*Task instructions*.
Nothing but the lines from the one with "def Block.txcEnable (b" down to the one with "let t := b.txc.clr.accPart" should be returned, exactly and with both ends included, from the material below.

======== Supplied records

-- ==== Sys2Proof/Machine/Txc.lean ====
section
/-! DEFINITION. The commands of the transmit chain and the clearing port (R172–R202). -/

namespace Sys2Proof.Machine

/-! ### Ports -/

/-- A link of a transmit port goes down (R185): the pins return, and what is live on the port ends there. -/
def Block.txLinkDown (b : Block) (n : Nat) : Block :=
  if !b.bit TXC_PORT_ST.LINK_UP n then b
  else
    let b := (b.clr TXC_PORT_ST.LINK_UP n).wr TXC_STAT.LINKS (b.rd TXC_STAT.LINKS &&& (255 ^^^ 2 ^ n))
    (b.portDown n).set TXC_EVT.LINK_DOWN

/-- A write of TXC_PORT_CFG_n: setting EN tests the port (R173). -/
def Block.txPortCfg (b : Block) (n : Nat) (v : BitVec 32) : Block :=
  let was := b.bit TXC_PORT_CFG.EN n
  let err := b.bit TXC_PORT_CFG.ERR n
  let b := (b.setReg (TXC_PORT_CFG.all.off n) (v &&& 0xE71)).flag TXC_PORT_CFG.ERR err n
  let on := b.bit TXC_PORT_CFG.EN n
  if on == was then b
  else
    let b := { b.txLinkDown n with rxa := { (b.txLinkDown n).rxa with lemc := Tbl.erase (b.txLinkDown n).rxa.lemc (8 + n) } }
    let b := b.clr TXC_PORT_ST.ALIGNED n
    if on then b.flag TXC_PORT_CFG.ERR (b.portRefused n) n else b

/-- A write of TXC_PORT_CFG_n (R173). -/
def execTxPortEnable (n : Nat) (val : Word) (s : State) : Out := runCmd s (fun b => b.txPortCfg (n % 8) val)

/-- A transmit port's link goes down (R185). -/
def execTxLinkDown (n : Nat) (s : State) : Out := runCmd s (fun b => b.txLinkDown (n % 8))

/-- A transmit port's link comes up: enabled, with a valid lane rate, and aligned (R135, R172). -/
def execTxLinkUp (n : Nat) (s : State) : Out := runCmd s (fun b =>
  let n := n % 8
  if b.bit TXC_PORT_CFG.EN n && b.rd TXC_PORT_CFG.RATE n != 3 && b.bit TXC_PORT_ST.ALIGNED n && !b.bit TXC_PORT_ST.LINK_UP n then
    ((b.set TXC_PORT_ST.LINK_UP n).wr TXC_STAT.LINKS (b.rd TXC_STAT.LINKS ||| 2 ^ n)).set TXC_EVT.LINK_UP
  else b)

/-! ### Transmissions -/

/-- The symbols a transmission sends (R93–R106, R308). -/
def Block.txSymbols (b : Block) (t : Tx) : List Nat :=
  match t.frame with
  | .buf h typ =>
    let len := Tbl.get (fun _ => 0) b.rxa.fbLen h
    frameSymbols (typ + len * 4 + t.code * 2 ^ 12 + t.mod * 2 ^ 15) t.mod (b.fbBytes h 0 len)
  | .ack hdr echo => ackSymbols hdr echo
  | .bytes typ l => frameSymbols (typ + l.length * 4 + t.code * 2 ^ 12 + t.mod * 2 ^ 15) t.mod l

/-- The sequence index of a transmission: by the cell of its first chip and SEQ_OFS at it; 0 for a beacon (R92, R174, R241). -/
def Block.txSeq (b : Block) (t : Tx) : Nat :=
  if (b.askFrame t.frame).1 = tyBEACON then 0 else seqIndex (cellOf t.t1 % 256) t.ch (b.seqOfsAt t.t1) t.sfc

/-- What a transmission radiates on a port: its level, −18 dBFS rms less its attenuation, in 0.25 dB (R180), its symbols, and its chips (R89, R174). -/
def Block.txRadiate (b : Block) (t : Tx) (n : Nat) : Output :=
  let q := b.txSeq t
  let l := b.txSymbols t
  .radiate n t.ch t.sfc q t.t1 (-72 - (t.atten : Int)) l (chipsOf (spreadSeq t.sfc q) l)

/-- CLIP of every transmission that is active on port `n` (R174, R182). -/
def Block.portClip (b : Block) (n : Nat) : Block :=
  let on (t : Tx) : Bool := t.ports.any (fun p => p.port == n && p.started && p.ended == .live)
  let ts : Tbl Tx := b.txc.txs.map (fun (e : Nat × Tx) => (e.1, if on e.2 then { e.2 with clip := true } else e.2))
  { b with txc := { b.txc with txs := ts } }

/-- The internal PA enable of port `n` asserts: the switch has fallen TRSW_LEAD before, and blanking has begun BLK_PRE before (R184, R186). -/
def Block.paRise (b : Block) (n q : Nat) : Block :=
  if b.paOn n then b
  else
    let b := b.gapStart (8 + n) (b.reg (TXC_BLANK.all.off n)) (q - b.blkPre)
    (b.emit (.pinAt "TR_SW" n false (q - b.trLead n))).emit (.pinAt "PA_EN" n false q)

/-- The PA enable of transmission `h` on port `n` comes due (R184, R186, R197): while clearing is active the port is suppressed; else the
switch and the enable fall, the receive ports in TXC_BLANK_n are blanked, and the samples follow. `clipped` samples of the port's sum saturate
(R174). -/
def execTransmissionStart (h n clipped : Nat) (s : State) : Out := runCmd s (fun b =>
  match Tbl.find b.txc.txs h with
  | some t =>
    if !(t.ports.any (fun p => p.port == n && !p.started && p.ended == .live)) then b
    else
      let q := t.startQ - b.paLead n
      let b := b.toQ q
      if b.bit CLR_STAT.ACTIVE && bitOf (b.rd CLR_CTL.PORTMASK) n then (b.portEnd h n .supp).paSettle n b.nowQ
      else
        let t' : Tx := { t with ports := t.ports.map (fun p => if p.port == n then { p with started := true } else p) }
        let b := (b.paRise n q).setTx h t'
        let b := ((b.wr TXC_STAT.PA (b.rd TXC_STAT.PA ||| 2 ^ n)).set TXC_PORT_ST.ACTIVE n).incBy TXC_CNT_CLIP.all clipped
        let b := b.when (decide (clipped ≠ 0)) (fun b => (b.portClip n).set TXC_EVT.CLIP)
        b.emit (b.txRadiate t n)
  | none => b)

/-- The radiated interval of transmission `h` ends on port `n` (R184): unless another interval follows within the pin times, the PA enable ends
PA_LAG later and the switch TRSW_LAG after it. -/
def execTransmissionEnd (h n : Nat) (s : State) : Out := runCmd s (fun b =>
  match Tbl.find b.txc.txs h with
  | some t =>
    if !(t.ports.any (fun p => p.port == n && p.started && p.ended == .live)) then b
    else
      let b := (b.toQ t.endQ).portEnd h n .full
      let gap := b.paLag n + b.paLead n + b.trLag n + b.trLead n
      let next := (b.onPort n).any (fun u => u.ports.any (fun p => p.port == n && p.ended == .live) && decide (u.startQ < t.endQ + gap))
      if next then b else b.paSettle n (t.endQ + b.paLag n)
  | none => b)

/-- The next transmission to post. -/
def nextTx (l : Tbl Tx) : Option (Nat × Tx) :=
  l.foldl (fun m x => match m with | some y => if x.2.due < y.2.due then some x else some y | none => some x) none

/-- The outcome counts (R183, R201). -/
def Block.txCountRes (b : Block) (res : Nat) : Block :=
  match res with
  | 0 => b.inc TXC_CNT_SENT.all
  | 1 => (b.inc TXC_CNT_CLEARED.all).set TXC_EVT.CLEARED
  | 2 => (b.inc TXC_CNT_SUPPR.all).set TXC_EVT.SUPPRESSED
  | _ => b

/-- A transmit record posts 64 DSP_CLK cycles after the scheduled radiated interval, with its outcome and charge (R182, R183, R188, R198); to its
strand, as an orphan, or to the beacon builder. -/
def execTxRecordPost (s : State) : Out := runCmd s (fun b =>
  match nextTx b.txc.txs with
  | some (h, t) =>
    let b := b.toQ t.due
    let r := b.txRecord t
    let b := { b with txc := { b.txc with txs := Tbl.erase b.txc.txs h } }
    let b := ((b.txCharge t).txCountRes t.res).txCount
    match t.owner with
    | .strand k =>
      { b.took with txc := { b.txc with recs := b.txc.recs ++ [{ strand := k, handle := h, record := { bytes := r, visible := b.visibleBeat } }] } }
    | .orphan k => b.inc WFT_CNT_ORPHAN.all (engOf k)
    | .beacon => b.beaconPosted t.res
  | none => b)

/-- EN of TXC_CTL takes a value: cleared, it acts as FLUSH (R201). -/
def Block.txcEnable (b : Block) (en : Bool) : Block :=
  if en then b.set TXC_CTL.EN else if b.bit TXC_CTL.EN then (b.clr TXC_CTL.EN).txFlush else b

/-- A write of EN in TXC_CTL (R201). -/
def execTxcEnable (en : Bool) (s : State) : Out := runCmd s (fun b => b.txcEnable en)

/-- FLUSH (R201). -/
def execTxcFlush (s : State) : Out := runCmd s (fun b => b.txFlush)

/-- DWELL_LOCK is set until reset (R189). -/
def execDwellLock (s : State) : Out := runCmd s (fun b => b.set TXC_CTL.DWELL_LOCK)

/-! ### Clearing (R192–R198) -/

/-- CLR_TIME counts the clearing up to now (R194). -/
def Block.clrAccrue (b : Block) : Block :=
  if !b.bit CLR_STAT.ACTIVE then b
  else
    let t := b.txc.clr.accPart + (b.nowQ - b.txc.clr.accFrom)
    ({ b with txc := { b.txc with clr := { b.txc.clr with accFrom := b.nowQ, accPart := t % qAir } } }).incBy CLR_TIME.all (t / qAir)

/-- What a capture does to the transmissions of the gated ports (R197): cut where the radiated interval contains it, suppressed between the PA
enable's instant and the interval. -/
def Block.clrCut (b : Block) : Block :=
  (maskPorts (b.rd CLR_CTL.PORTMASK)).foldl (fun b n =>
    let b := b.txc.txs.foldl (fun b x =>
      let t := x.2
      if t.ports.any (fun p => p.port == n && p.ended == .live) then
        if t.startQ ≤ b.nowQ ∧ b.nowQ ≤ t.endQ then
          match Tbl.find (b.portEnd x.1 n (.cut b.nowQ)).txc.txs x.1 with
          | some u => (b.portEnd x.1 n (.cut b.nowQ)).setTx x.1 { u with cutAt := if u.cutAt = 0 then b.clk.htime else u.cutAt }
          | none => b
        else if t.startQ - b.paLead n ≤ b.nowQ ∧ b.nowQ < t.startQ then b.portEnd x.1 n .supp
        else b
      else b) b
    (b.paSettle n b.nowQ).emit (.sampleGate n true (b.nowQ + 40 * qDsp))) b

/-- A capture of CLR_REQ (R194); the first zero sample leaves the gated ports 40 DSP_CLK cycles later (R28, R193). -/
def Block.clrCapture (b : Block) : Block :=
  let b := b.clrAccrue
  let b := b.when (!b.bit CLR_STAT.ACTIVE) (fun b => { b with txc := { b.txc with clr := { b.txc.clr with accFrom := b.nowQ } } })
  let b := { b with txc := { b.txc with clr := { b.txc.clr with capture := b.nowQ } } }
  let b := ((b.inc CLR_CNT.all).wr64 CLR_LAST_LO.all CLR_LAST_HI.all b.clk.htime.toNat).set CLR_EVT.CLR_START
  ((b.set CLR_STAT.ACTIVE).set CLR_STAT.REQ).clrCut

/-- CLR_REQ rises (R193, R194, R197): the PA gate forces the pads high, the rise is captured and stamped, and clearing is active. While a reset is
held only the PA gate acts (R202); its release then takes the capture. -/
def execClrReqRise (s : State) : Out := runCmd s (fun b =>
  if b.pins.clrReq then b
  else
    let b := { b with pins := { b.pins with clrReq := true } }
    let b := if b.pwr.rst.isSome then b else b.clrCapture
    b.emit (.pin "CLR_ACK" 0 b.clrAck))

/-- CLR_REQ falls: the PA gate opens (R195). -/
def execClrReqFall (s : State) : Out := runCmd s (fun b =>
  if !b.pins.clrReq then b
  else ({ b with pins := { b.pins with clrReq := false }, txc := { b.txc with clr := { b.txc.clr with fall := b.nowQ } } }.clr
    CLR_STAT.REQ).emit (.pin "CLR_ACK" 0 false))

/-- Clearing ends at the later of CLR_REQ synchronised low, within 3 CLR_CLK cycles of its fall, and MIN_HOLD CLR_CLK cycles after the capture
(R194). How long the synchroniser takes within its bound is open (log entry 2). The sample gate opens three CLR_CLK cycles after (R195). -/
def execClearingEnd (s : State) : Out := runCmd s (fun b =>
  if !b.bit CLR_STAT.ACTIVE || b.pins.clrReq then b
  else
    let sync := b.txc.clr.fall + b.freeNat % 25 * qDsp
    let hold := b.txc.clr.capture + b.rd CLR_CTL.MIN_HOLD * 8 * qDsp
    let b := (b.took.toQ (max sync hold)).clrAccrue
    let b := (b.clr CLR_STAT.ACTIVE).set CLR_EVT.CLR_END
    (maskPorts (b.rd CLR_CTL.PORTMASK)).foldl (fun b n => b.emit (.sampleGate n false (max sync hold + 24 * qDsp))) b)

/-- CLR_ACK follows a change of its inputs (R192). -/
def Block.ackDrive (b : Block) (was : Bool) : Block := if b.clrAck == was then b else b.emit (.pin "CLR_ACK" 0 b.clrAck)

/-- A write of CLR_CTL: the gates act on the ports now in PORTMASK, and CLR_ACK follows (R192, R201). A port that joins while clearing is active has its
samples gated; its transmissions are not cut, as the capture lies before (DESIGN CHOICE, log entry 53). -/
def Block.clrCtl (b : Block) (v : BitVec 32) : Block :=
  let was := b.clrAck
  let old := b.rd CLR_CTL.PORTMASK
  let b := (b.setReg CLR_CTL.all.base (v &&& 0xFFFFFF1F)).ackDrive was
  if !b.bit CLR_STAT.ACTIVE then b
  else (List.range 8).foldl (fun b n =>
    let on := bitOf (b.rd CLR_CTL.PORTMASK) n
    if on == bitOf old n then b else b.emit (.sampleGate n on (b.nowQ + 40 * qDsp))) b

/-- CLR_ACK still low two CLR_CLK cycles into a request sets ACK_FAULT (R196). -/
def execAckFaultCheck (s : State) : Out := runCmd s (fun b =>
  if !b.pins.clrReq then b
  else
    let b := b.toQ (b.txc.clr.capture + 16 * qDsp)
    if b.clrAck then b else b.set CLR_EVT.ACK_FAULT)

/-- The pin sequence of a port overlaps the instants from `s` to `e` (R184, R199): of a transmission still to come or under way, or, after the
last, until the switch has returned. -/
def Block.pinsBusy (b : Block) (n s e : Nat) : Bool :=
  (b.onPort n).any (fun t => t.ports.any (fun p => p.port == n && p.ended == .live)
      && overlaps (t.startQ - b.paLead n - b.trLead n) (t.endQ + b.paLag n + b.trLag n) s e)
    || bitOf (b.rd TXC_STAT.PA) n || decide (s < Tbl.get (fun _ => 0) b.txc.paOff n + b.trLag n)

/-- The gate self-test of port `n` at the start of the present cell (R199, R200). `gateOk` and `smpOk` say whether the PA gate forced the pad high
and whether the monitor saw only zero; `rise` that CLR_REQ rose during the test, which abandons it. -/
def execGateSelfTest (n : Nat) (gateOk smpOk rise : Bool) (s : State) : Out := runCmd s (fun b =>
  let n := n % 8
  let lg := b.rd CLR_CTL.TEST_LOG2
  let cs := cellOf b.clk.htime * 2 ^ 24 * qHt
  if lg == 15 || !bitOf (b.rd CLR_CTL.PORTMASK) n || b.sf % 2 ^ lg != 0 || cellOf b.clk.htime % 256 == 0 || b.pins.clrReq
      || b.pinsBusy n cs (cs + 64 * qDsp) || Tbl.get (fun _ => 2 ^ 32) b.txc.tested n == b.sf then b
  else if rise then b.inc CLR_TEST_ST.SKIPPED
  else
    let paOk := gateOk && !b.pins.padLow.getLsbD n
    let mark (f : Fld) (bad : Bool) (b : Block) : Block := b.wr f (if bad then b.rd f ||| 2 ^ n else b.rd f &&& (255 ^^^ 2 ^ n))
    let b := { b with txc := { b.txc with tested := Tbl.put (fun _ => 2 ^ 32) b.txc.tested n b.sf } }
    let b := mark CLR_TEST_ST.SMP_FAIL (!smpOk) (mark CLR_TEST_ST.PA_FAIL (!paOk) b)
    let b := (b.when (!paOk) (fun b => b.set CLR_EVT.TEST_FAIL_PA)).when (!smpOk) (fun b => b.set CLR_EVT.TEST_FAIL_SMP)
    let b := b.when (!gateOk) (fun b => (b.emit (.pinAt "PA_EN" n false cs)).emit (.pinAt "PA_EN" n true (cs + 32 * qDsp)))
    if paOk && smpOk then mark TXC_STAT.STOPPED false b
    else if b.bit CLR_CTL.FAIL_STOP then (mark TXC_STAT.STOPPED true b).portAbort n
    else b)

end Sys2Proof.Machine
end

================

*Solved exercise*.
def Block.txcEnable (b : Block) (en : Bool) : Block :=
  if en then b.set TXC_CTL.EN else if b.bit TXC_CTL.EN then (b.clr TXC_CTL.EN).txFlush else b

/-- A write of EN in TXC_CTL (R201). -/
def execTxcEnable (en : Bool) (s : State) : Out := runCmd s (fun b => b.txcEnable en)

/-- FLUSH (R201). -/
def execTxcFlush (s : State) : Out := runCmd s (fun b => b.txFlush)

/-- DWELL_LOCK is set until reset (R189). -/
def execDwellLock (s : State) : Out := runCmd s (fun b => b.set TXC_CTL.DWELL_LOCK)

/-! ### Clearing (R192–R198) -/

/-- CLR_TIME counts the clearing up to now (R194). -/
def Block.clrAccrue (b : Block) : Block :=
  if !b.bit CLR_STAT.ACTIVE then b
  else
    let t := b.txc.clr.accPart + (b.nowQ - b.txc.clr.accFrom)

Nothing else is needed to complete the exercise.